Please repeat the lines below exactly. Begin with the line containing "0x08 => x.status" and go on through the line containing "0x02 => modCh".

>>>>

/-- A write of CH_CTRL (R498 to R501). -/
def spoolCtrl (ch v : Nat) (c : Chip) : Chip :=
  let x := chOf c ch
  let start := bit v 0
  let abort := bit v 1
  let resume := bit v 2
  let clear := bit v 3
  let cfg := modCh ch (fun x => { x with bulk := bit v 8, eventEn := bit v 9 })
  if !abort && 1 < b2n start + b2n resume + b2n clear then ctrlIgnored ch c
  else
    let c := cfg c
    if abort then
      if x.st = .running then modCh ch (fun x => { x with st := .stopping }) c
      else if x.free && (start || resume) then
        fireSpool ch Status.cancelledBeforeStart.code (modCh ch (fun x => { x with status := Status.cancelledBeforeStart.code }) c)
      else c
    else if start then
      if x.free && x.queue.isEmpty then startFront ch (modCh ch (fun x => { x with queue := [{ first := x.desc }] }) c)
      else ctrlIgnored ch c
    else if resume then
      if x.st == .parked && x.queue.isEmpty then resumeParked ch false none c else ctrlIgnored ch c
    else if clear && x.st == .parked then modCh ch (fun x => { x with st := .idle, cur := 0 }) c
    else c

/-- The value of CH_CTRL from its fields. -/
def ctrlValue (start abort resume clear bulk ev : Bool) : Nat := bitsToNat [start, abort, resume, clear, false, false, false, false, bulk, ev]

/-- The registers of a channel. -/
def spoolChRead (c : Chip) (ch reg : Nat) : Nat :=
  let x := chOf c ch
  match reg with
  | 0x00 => 256 * b2n x.bulk + 512 * b2n x.eventEn
  | 0x02 => x.desc % 65536
  | 0x04 => x.desc / 65536
  | 0x06 => x.st.code + 4 * x.queue.length + 256 * b2n (isPegged c 4 ch)
  | 0x08 => x.status
  | 0x0A => x.cause
  | 0x0C => x.didx
  | 0x0E => x.elem % 65536
  | 0x10 => x.elem / 65536
  | 0x12 => x.cur % 65536
  | 0x14 => x.cur / 65536
  | 0x16 => x.chainsDone
  | _ => 0

/-- Reads the Spool window at an offset from 0x2000. -/
def spoolRead (p off : Nat) (c : Chip) : Nat :=
  if off < 0x100 then
    match windowUnit c p .spool (off / 0x20) with
    | some ch => spoolChRead c ch (off % 0x20)
    | none => 0
  else if off = 0x100 then (ownedUnits c p .spool).length
  else 0

/-- Writes the Spool window at an offset from 0x2000. -/
def spoolWrite (p off v : Nat) (c : Chip) : Chip :=
  if off < 0x100 then
    match windowUnit c p .spool (off / 0x20) with
    | some ch => match off % 0x20 with
      | 0x00 => spoolCtrl ch v c
      | 0x02 => modCh ch (fun x => { x with desc := x.desc / 65536 * 65536 + v / 32 * 32 }) c
      | 0x04 => modCh ch (fun x => { x with desc := v % 256 * 65536 + x.desc % 65536 }) c
      | _ => c
    | none => c
  else c

/-! ### Commands (R508) -/

/-- The channel that a command names. -/
def spoolTarget (m : Cmd) (c : Chip) : Option Nat := unitOfLocal c (m.org.partNo.getD 0) .spool (m.b 8)

/-- SPL.STATUS. -/
def splStatus (m : Cmd) : Chip → Reply × Chip := fun c =>
  match spoolTarget m c with
  | none => (.fail .badParam, c)
  | some ch =>
    let x := chOf c ch
    if isPegged c 4 ch then (.fail .fenced, c)
    else (.res (min x.elem 0xFFFF) (x.st.code + 4 * x.queue.length + 256 * x.cause + 65536 * x.didx), c)

/-- SPL.SUBMIT: the chain goes to the back of the queue, and starts if it is at the front of a free channel (R497). -/
def splSubmit (m : Cmd) : Chip → Reply × Chip := fun c =>
  match spoolTarget m c with
  | none => (.fail .badParam, c)
  | some ch =>
    let x := chOf c ch
    checked
      [chk (1 < m.b 9 || !m.z 10 2 || 2 ^ 24 ≤ m.f 12 4 || m.f 12 4 % 32 != 0) .badParam, chk (isPegged c 4 ch) .fenced,
       chk (4 ≤ x.queue.length) .inUse]
      (fun c =>
        let q : Chain := { first := m.f 12 4, byCmd := true, handle := if m.org = .part 0 then none else some m.handle, bulk := bit (m.b 9) 0 }
        let c := modCh ch (fun x => { x with queue := x.queue ++ [q] }) c
        (.wait, if x.free && x.queue.isEmpty then startFront ch c else c)) c

/-- SPL.RESUME (R493). -/
def splResume (m : Cmd) : Chip → Reply × Chip := fun c =>
  match spoolTarget m c with
  | none => (.fail .badParam, c)
  | some ch =>
    let x := chOf c ch
    checked [chk (isPegged c 4 ch) .fenced, chk (x.st != .parked || !x.queue.isEmpty) .badState]
      (fun c => (.wait, resumeParked ch true (if m.org = .part 0 then none else some m.handle) c)) c

/-- SPL.STATUS. -/
def execSplStatus (r : Req) (s : State) : Out := onChip (serve 0x0901 r splStatus) s
/-- SPL.SUBMIT. -/
def execSplSubmit (r : Req) (s : State) : Out := onChip (serve 0x0910 r splSubmit) s
/-- SPL.RESUME. -/
def execSplResume (r : Req) (s : State) : Out := onChip (serve 0x0911 r splResume) s

/-! ### Events -/

/-- A queued chain at the front of an IDLE or PARKED channel starts (R497). -/
def execSpoolChainStart (ch : Fin 8) (s : State) : Out :=
  onRun (fun c => if (chOf c ch).free && !(chOf c ch).queue.isEmpty then startFront ch c else c) s

/-- One element. -/
def execSpoolElement (ch : Fin 8) (s : State) : Out := onRun (spoolElement ch) s

/-- A RUNNING channel that has completed no element for 100 ms logs lint 0x0905 (R506). -/
def spoolStall (ch : Nat) (c : Chip) : Chip :=
  let x := chOf c ch
  if x.st = .running then
    let c := atTime (x.lastProgress + 2400000) c
    lint 0x0905 (0x0400 + ch) (ownerOf c .spool ch) 0 (modCh ch (fun x => { x with lastProgress := c.clk.qtime }) c)
  else c

/-- A stall. -/
def execSpoolStall (ch : Fin 8) (s : State) : Out := onChip (spoolStall ch) s

end Sys2Proof.Machine
end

<<<<

> **Task answer**:
  | 0x08 => x.status
  | 0x0A => x.cause
  | 0x0C => x.didx
  | 0x0E => x.elem % 65536
  | 0x10 => x.elem / 65536
  | 0x12 => x.cur % 65536
  | 0x14 => x.cur / 65536
  | 0x16 => x.chainsDone
  | _ => 0

/-- Reads the Spool window at an offset from 0x2000. -/
def spoolRead (p off : Nat) (c : Chip) : Nat :=
  if off < 0x100 then
    match windowUnit c p .spool (off / 0x20) with
    | some ch => spoolChRead c ch (off % 0x20)
    | none => 0
  else if off = 0x100 then (ownedUnits c p .spool).length
  else 0

/-- Writes the Spool window at an offset from 0x2000. -/
def spoolWrite (p off v : Nat) (c : Chip) : Chip :=
  if off < 0x100 then
    match windowUnit c p .spool (off / 0x20) with
    | some ch => match off % 0x20 with
      | 0x00 => spoolCtrl ch v c
      | 0x02 => modCh ch (fun x => { x with desc := x.desc / 65536 * 65536 + v / 32 * 32 }) c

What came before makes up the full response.